The extensive reorganization in rhombomeres 3 and 5 of the Egr-2 null mice eliminates most RTN neurons ( Thoby-Brisson et al., 2009), but neurons outside of Egr-2 domain may compensate for the lethality caused by loss of RTN neurons. In our case, we propose that some of the RL-derived Atoh1 neurons could function collectively as a second excitatory source for the preBötC, which might stochastically reach the excitatory threshold

to allow survival of half the newborn Atoh1Phox2bCKO mice. Although the paratrigeminal neurons are anatomically intact without Atoh1, their role in respiratory control remains unknown, and we do not exclude the possibility that they modulate find more breathing in an Atoh1-dependent Onalespib ic50 manner. RL-independent and dependent Atoh1-positive neuronal subpopulations might each contribute to neonatal respiratory activity to

a similar extent. Fifty percent of newborn mice with Atoh1 deletion in the Wnt-1 lineages, which affect most of the RL-derived neurons, die within 24–36 hr of birth ( Morrison et al., 2009), which lends further support to this hypothesis. Loss of Atoh1 causes aberrant RTN neuronal migration, analogous to the consequence of loss of atonal during the development of the Drosophila dorsal cluster (DC) neurons. Atonal is expressed in the postmitotic DC neurons that innervate the optic lobes ( Hassan et al., 2000); in its absence, the DC neurons are still present, but are aberrantly positioned and show severely impaired target innervation and loss of axonal arborization. Atonal thus does not act as a classical proneural gene in the DC Astemizole neurons. Interestingly, the ability of atonal/Atoh1 to control cell positioning and target innervation is limited to the few populations where these bHLH factors are expressed postmitotically.

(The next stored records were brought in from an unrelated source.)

-- ==== Sys2Proof/Machine/Parameters.lean ====
section
/-! DEFINITION. The parameter loads (spec/40_parameters.md). -/

namespace Sys2Proof.Machine

/-- `LDMAT1` (40 R75). -/
def execLdmat1 (imm : Word) (s : State) : Result :=
  match operandW imm with
  | none => raise s .errArg
  | some v => answer (s.writeMat1 v).endInstance 0

/-- `LDMAT2` (40 R76). -/
def execLdmat2 (imm : Word) (s : State) : Result :=
  match operandW imm with
  | none => raise s .errArg
  | some v => answer (s.writeMat2 v).endInstance 0

/-- `LDTMAT` (40 R77). -/
def execLdtmat (imm : Word) (s : State) : Result := answer (s.writeTmat imm).endInstance 0

end Sys2Proof.Machine
end

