-- ==== Sys2Proof/Machine/Core.lean ====
section
/-! DEFINITION. The machine as the host sees it. -/

def Sys2Proof.core : Host.Core :=
  { State := Sys2Proof.Machine.State
    Fault := Sys2Proof.Machine.Fault
    Refusal := Sys2Proof.Machine.Refusal
    step := Sys2Proof.Machine.step
    reset := Sys2Proof.Machine.State.reset }
end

The identity of central chemoreceptors and the mechanism by which they detect elevated pCO2 and stimulate breathing remain unclear, but

these questions are currently under intense investigation (Guyenet, 2012). The Atoh1Phox2bCKO surviving mice provide an unexpected opportunity to assess the extent to which mislocalized RTN neurons affect adult chemoresponsiveness. We observed that the Atoh1Phox2bCKO surviving mice develop a significantly impaired hypercapnic response and hypersensitivity to hypoxia, suggesting that despite the possible development of compensatory mechanisms, the Atoh1-mediated development of the RTN neurons remains a crucial step that assures proper chemosensory response throughout life. During embryonic stage, the fictive motor activity of Atoh1Phox2bCKO embryos is significantly slower than WT embryos under both baseline and pH challenge; but unlike the CCHS mouse models that lose the RTN and express Phox2b27Ala in multiple brain regions ( Dubreuil et al., 2008; Ramanantsoa et al., 2011), the pH response is virtually unchanged in the Atoh1Phox2bCKO embryos.